--- MATERIAL FOR THIS TASK ---

/-- The checks of a received frame (R135, R136). That a whole frame of more than 17 payload bytes counts as FORM in one row is
the model's choice: log entry 12. -/
def Obligations.FramesDiscarded : Prop :=
  ∀ (s : State) (station kind : Byte) (payload : List Byte) (check : Word16), s.powered = true →
    let good := crc16 ([station, kind, BitVec.ofNat 8 payload.length] ++ payload)
    let plus : Nat → Nat := fun n => if n < 65535 then n + 1 else 65535
    (s.slc.listening = false → exec (.siteFrameReceived station kind payload check) s = .next s) ∧
    (s.slc.listening = true → s.slc.assembler = .hunt false → s.slc.byteGap = none →
      (17 < payload.length → exec (.siteFrameReceived station kind payload check) s = .next (s.withSlc { s.slc with
        counters := { s.slc.counters with form := plus s.slc.counters.form } })) ∧
      (payload.length ≤ 17 → check ≠ good → exec (.siteFrameReceived station kind payload check) s = .next (s.withSlc
        { s.slc with counters := { s.slc.counters with check := plus s.slc.counters.check } })) ∧
      (payload.length ≤ 17 → check = good → (station = 0 ∨ 15 < station.toNat) →
        exec (.siteFrameReceived station kind payload check) s = .next (s.withSlc { s.slc with
          counters := { s.slc.counters with station := plus s.slc.counters.station } })) ∧
      (payload.length ≤ 17 → check = good → 1 ≤ station.toNat → station.toNat ≤ 15 →
        ((kind = 0 ∨ 3 < kind.toNat) → exec (.siteFrameReceived station kind payload check) s = .next (s.withSlc { s.slc with
          counters := { s.slc.counters with kind := plus s.slc.counters.kind } })) ∧
        (((kind = 1 ∧ (payload.length < 3 ∨ payload.length ≠ 3 + (payload.getD 2 0).toNat ∨
                ¬ (1 ≤ (payload.getD 0 0).toNat ∧ (payload.getD 0 0).toNat ≤ 3) ∨
                (∃ g ∈ payload.drop 3, g = 0 ∨ 15 < g.toNat) ∨ ¬ (payload.drop 3).Nodup)) ∨
            (kind = 2 ∧ payload.length ≠ 2) ∨ (kind = 3 ∧ payload ≠ [0] ∧ payload ≠ [1])) →
          exec (.siteFrameReceived station kind payload check) s = .next (s.withSlc { s.slc with
            counters := { s.slc.counters with form := plus s.slc.counters.form } }))))

/-- A QUIET frame (R140 to R142, R155, R156). -/
def Obligations.QuietFrameGrants : Prop :=
  ∀ (s : State) (n w : Nat) (p : Peer), s.powered = true → s.slc.listening = true → s.slc.assembler = .hunt false →
    s.slc.byteGap = none → 1 ≤ n → n ≤ 15 → w < 65536 → s.cmu.settings.station ≠ some n → s.pru.peer n = some p →
    s.FreeReport 1 →
    let payload : List Byte := [BitVec.ofNat 8 w, BitVec.ofNat 8 (w / 256)]
    let frame : Instr := .siteFrameReceived (BitVec.ofNat 8 n) 2 payload (crc16 ([BitVec.ofNat 8 n, 2, 2] ++ payload))
    let heard : Peer := { p with seen := .live, lastHeard := s.time, age := s.time + 30000000 }
    (0 < w → exec frame s = .next (((s.withPru (s.pru.setPeer n (some { heard with
      window := some (s.time + 100000 * min w 500) }))).withRps (s.rps.plusEvent s.cmu.settings s.time
        (.quietGranted n (min w 500) p.window.isSome (decide (500 < w))))).withSlc (s.slc.request s.time .beacon))) ∧
    (w = 0 → p.window.isSome = true → exec frame s = .next (((s.withPru (s.pru.setPeer n (some { heard with
      window := none }))).withRps (s.rps.plusEvent s.cmu.settings s.time (.quietClosed n .cancel))).withSlc
        (s.slc.request s.time .beacon))) ∧
    (w = 0 → p.window = none → exec frame s = .next (s.withPru (s.pru.setPeer n (some heard))))

/-- A HOLD frame and the entry it makes (R141, R142, R164); a BEACON of a station in JOINING or LIVE: its flags, its hold and
its grant list in the entry, and the beacon notice at PHC (R83, R85, R87, R141, R142, R164); and a LEAVING beacon (R84, R85,
R144, R145, R158, R165). -/
def Obligations.PeerJoinsAndHolds : Prop :=
  (∀ (s : State) (n : Nat) (on : Bool), s.powered = true → s.slc.listening = true → s.slc.assembler = .hunt false →
    s.slc.byteGap = none → 1 ≤ n → n ≤ 15 → s.cmu.settings.station ≠ some n → s.FreeReport 2 →
    let frame : Instr := .siteFrameReceived (BitVec.ofNat 8 n) 3 [if on then 1 else 0]
      (crc16 [BitVec.ofNat 8 n, 3, 1, if on then 1 else 0])
    (s.pru.peer n = none → exec frame s = .next ((s.withPru (s.pru.setPeer n
      (some ⟨.live, s.time, s.time + 30000000, false, on, none, false⟩))).withRps
        (if on then (s.rps.plusEvent s.cmu.settings s.time (.peerJoined n .live)).plusEvent s.cmu.settings s.time
            (.peerHold n true .hold)
          else s.rps.plusEvent s.cmu.settings s.time (.peerJoined n .live)))) ∧
    ∀ p, s.pru.peer n = some p → exec frame s = .next ((s.withPru (s.pru.setPeer n
      (some { p with seen := .live, lastHeard := s.time, age := s.time + 30000000, hold := on }))).withRps
        (if p.hold = on then s.rps else s.rps.plusEvent s.cmu.settings s.time (.peerHold n on .hold)))) ∧
  ∀ (s : State) (own n : Nat) (m : Membership) (firing hold : Bool) (grants : List Nat), s.powered = true →
    s.slc.listening = true → s.slc.assembler = .hunt false → s.slc.byteGap = none → 1 ≤ n → n ≤ 15 →
    s.cmu.settings.station = some own → own ≠ n → (∀ g ∈ grants, 1 ≤ g ∧ g ≤ 15) → grants.Nodup → grants.length ≤ 14 →
    s.FreeReport 3 →
    let payload : List Byte := [match m with | .joining => 1 | .live => 2 | _ => 3,
      (if firing then 1 else 0) + (if hold then 2 else 0), BitVec.ofNat 8 grants.length] ++ grants.map (BitVec.ofNat 8)
    let beacon : Instr := .siteFrameReceived (BitVec.ofNat 8 n) 1 payload
      (crc16 ([BitVec.ofNat 8 n, 1, BitVec.ofNat 8 payload.length] ++ payload))
    let listed := grants.contains own
    (m = .joining ∨ m = .live → ∀ (p : Peer) (joined q : Rps) (x : Phc),
      (s.pru.peer n = some p ∧ joined = s.rps ∨ s.pru.peer n = none ∧ p = ⟨m, 0, 0, false, false, none, false⟩ ∧
        joined = s.rps.plusEvent s.cmu.settings s.time (.peerJoined n m)) →
      q = (if p.hold = hold then joined else joined.plusEvent s.cmu.settings s.time (.peerHold n hold .beacon)) →
      ((s.phc.sequence = .idle ∨ s.phc.sequence = .settle) ∧ x = s.phc ∨
       s.phc.sequence = .expose ∧ x = (if firing then { s.phc with exposure := { s.phc.exposure with
         cameras := s.phc.exposure.cameras.map fun c => { c with peerLit := c.peerLit || c.trigger } } } else s.phc) ∨
       s.phc.sequence = .grantWait ∧ (s.phc.requestSent = false ∨ n ∉ s.phc.expected) ∧
         (∃ k ∈ s.phc.expected, k ∉ s.phc.granted) ∧ x = s.phc ∨
       s.phc.sequence = .grantWait ∧ s.phc.requestSent = true ∧ n ∈ s.phc.expected ∧ listed = false ∧
         x = { s.phc with granted := s.phc.granted.filter (· ≠ n) } ∨
       s.phc.sequence = .grantWait ∧ s.phc.requestSent = true ∧ n ∈ s.phc.expected ∧ listed = true ∧
         (∃ k ∈ s.phc.expected, k ≠ n ∧ k ∉ s.phc.granted) ∧
         x = { s.phc with granted := if n ∈ s.phc.granted then s.phc.granted else s.phc.granted ++ [n] } ∨
       s.phc.sequence = .grantWait ∧ s.phc.requestSent = true ∧ n ∈ s.phc.expected ∧ listed = true ∧
         (∀ k ∈ s.phc.expected, k ≠ n → k ∈ s.phc.granted) ∧ x = s.exposing []) →
      exec beacon s = .next (((s.withPru (s.pru.setPeer n (some { p with
        seen := m, lastHeard := s.time, age := s.time + 30000000, firing := firing, hold := hold
        grantedToMe := listed }))).withRps q).withPhc x)) ∧
    (m = .leaving →
      (s.pru.peer n = none → exec beacon s = .next s) ∧
      ∀ (p : Peer) (q1 q2 : Rps) (x : Phc), s.pru.peer n = some p →
        q1 = (if p.window.isSome then s.rps.plusEvent s.cmu.settings s.time (.quietClosed n .removed) else s.rps) →
        q2 = (if p.hold then q1.plusEvent s.cmu.settings s.time (.peerHold n false .removed) else q1) →
        (s.phc.sequence ≠ .grantWait ∧ x = s.phc ∨
         s.phc.sequence = .grantWait ∧ (∃ k ∈ s.phc.expected, k ≠ n ∧ k ∉ s.phc.granted) ∧ x = { s.phc with
           expected := s.phc.expected.filter (· ≠ n), granted := s.phc.granted.filter (· ≠ n) } ∨
         s.phc.sequence = .grantWait ∧ (∀ k ∈ s.phc.expected, k ≠ n → k ∈ s.phc.granted) ∧ x = s.exposing []) →
        exec beacon s = .next ((((s.withPru (s.pru.setPeer n none)).withSlc
          (if p.window.isSome then s.slc.request s.time .beacon else s.slc)).withRps
          (q2.plusEvent s.cmu.settings s.time (.peerLost n .left))).withPhc x))

/-- The removal of a silent peer and the expiry of a window (R143, R145, R157, R158, R165). That the rows change nothing before
their expiry, or without a window, is the model's choice: log entry 10. -/
def Obligations.PeerTimersExpire : Prop :=
  (∀ (s : State) (n : Nat) (p : Peer), s.powered = true → s.pru.peer n = some p →
     (s.time < p.age → exec (.ageTimerExpiry n) s = .next s) ∧
     (p.age ≤ s.time → s.phc.sequence ≠ .grantWait → s.FreeReport 3 → ∀ q1 q2 : Rps,
       q1 = (if p.window.isSome then s.rps.plusEvent s.cmu.settings s.time (.quietClosed n .removed) else s.rps) →
       q2 = (if p.hold then q1.plusEvent s.cmu.settings s.time (.peerHold n false .removed) else q1) →
       exec (.ageTimerExpiry n) s = .next (((s.withPru (s.pru.setPeer n none)).withSlc
         (if p.window.isSome then s.slc.request s.time .beacon else s.slc)).withRps
         (q2.plusEvent s.cmu.settings s.time (.peerLost n .aged))))) ∧
  (∀ (s : State) (n : Nat) (p : Peer), s.powered = true → s.pru.peer n = some p →
     (p.window = none → exec (.quietWindowExpiry n) s = .next s) ∧
     ∀ e, p.window = some e →
       (s.time < e → exec (.quietWindowExpiry n) s = .next s) ∧
       (e ≤ s.time → s.FreeReport 1 → exec (.quietWindowExpiry n) s =
         .next (((s.withPru (s.pru.setPeer n (some { p with window := none }))).withRps
           (s.rps.plusEvent s.cmu.settings s.time (.quietClosed n .expiry))).withSlc (s.slc.request s.time .beacon))))

/-- The end of the join window (R98, R99, R102, R146), with a SEGMENT, a REPEAT (R100) or END (R101, R198) at the START index.
That in-position falls at a head command to another target is the model's: log entry 14; what PWK keeps at the end of a run
beyond R119 is log entry 37. -/
def Obligations.JoinWindowEnds : Prop :=
  ∀ (s : State) (e : Nat), s.powered = true → s.slc.membership = .joining → s.pru.joinTimer = some e → e ≤ s.time →
    s.FreeReport 1 →
    let live := (((s.withPru { s.pru with joinTimer := none }).withSlc
      (Slc.request s.time .beacon { s.slc with membership := .live })).withRps (s.rps.plusEvent s.cmu.settings s.time
        (.live s.pru.entries.length s.pru.liveStations.length)))
    let slewing : Nat → Segment → Pwk := fun j g => { s.pwk with
      armed := false, deferred := none, state := .slewing, recordIndex := j
      segment := some ⟨j, 0, g.lines, 0, 0⟩
      slew := ⟨some (g.azimuth 0), some s.time, false, some (s.time + 1000000000)⟩
      inPosition := false, headCommand := some (g.azimuth 0) }
    (s.pwk.armed = false → exec .joinTimerExpiry s = .next live) ∧
    (s.pwk.armed = true → s.pwk.state = .idle → s.pwk.outgoing = none →
      (∀ g, s.pwk.record s.pwk.recordIndex = .segment g →
        (s.pwk.inPosition = false ∨ s.pwk.headCommand ≠ some (g.azimuth 0)) →
        exec .joinTimerExpiry s = .next (live.withPwk (slewing s.pwk.recordIndex g))) ∧
      (∀ target count g counter next loaded, s.pwk.record s.pwk.recordIndex = .repeatFrom target count →
        s.pwk.counters[s.pwk.recordIndex]? = some counter →
        (counter = none ∧ next = target ∧ loaded = some (count - 1) ∨
         counter = some 0 ∧ next = s.pwk.recordIndex + 1 ∧ loaded = none ∨
         (∃ k, counter = some (k + 1) ∧ next = target ∧ loaded = some k)) →
        s.pwk.record next = .segment g → (s.pwk.inPosition = false ∨ s.pwk.headCommand ≠ some (g.azimuth 0)) →
        exec .joinTimerExpiry s = .next (live.withPwk { slewing next g with
          counters := s.pwk.counters.setIfInBounds s.pwk.recordIndex loaded })) ∧
      (s.pwk.record s.pwk.recordIndex = .planEnd → s.FreeReport 2 → s.emt.emit = none →
        ∃ t, exec .joinTimerExpiry s = .next t ∧ t.cmu = { s.cmu with device := .ready } ∧
          t.rps = live.rps.plusEvent s.cmu.settings s.time (.planDone (s.pwk.lineCounter - 1)) ∧
          t.pwk = { s.pwk with
            state := .idle, armed := false, pausePending := false, ownHold := none, saved := none, segment := none
            counters := .replicate 64 none, attempt := none, slew := { s.pwk.slew with faultTimer := none }
            attemptLimit := none, deferred := none } ∧
          t.emt = { s.emt with startTime := none, schedule := none, generator := none, context := none
                               keptFired := s.emt.context.map (·.fired) } ∧
          t.rgu = { s.rgu with openShots := [], record := none } ∧ t.pta = ⟨none, none, none, none⟩ ∧
          t.slc.membership = .leaving ∧ t.slc.pendingBeacon = true ∧ t.slc.pendingHold = false ∧
          t.slc.pendingQuiet = false ∧ t.slc.leaveTimer = some (s.time + 5000000) ∧ t.slc.beaconTimer = none ∧
          t.pru = ⟨.replicate 15 none, none⟩ ∧ t.anu = s.anu ∧ t.phc = s.phc ∧ t.cst = s.cst))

---

### ACTIVITY
For this exercise, output exactly the lines above from the line with "granted := if" to the line with "seen := m, lastHeard", counting both, and leave out the rest.

### YOUR SOLUTION
         x = { s.phc with granted := if n ∈ s.phc.granted then s.phc.granted else s.phc.granted ++ [n] } ∨
       s.phc.sequence = .grantWait ∧ s.phc.requestSent = true ∧ n ∈ s.phc.expected ∧ listed = true ∧
         (∀ k ∈ s.phc.expected, k ≠ n → k ∈ s.phc.granted) ∧ x = s.exposing []) →
      exec beacon s = .next (((s.withPru (s.pru.setPeer n (some { p with
        seen := m, lastHeard := s.time, age := s.time + 30000000, firing := firing, hold := hold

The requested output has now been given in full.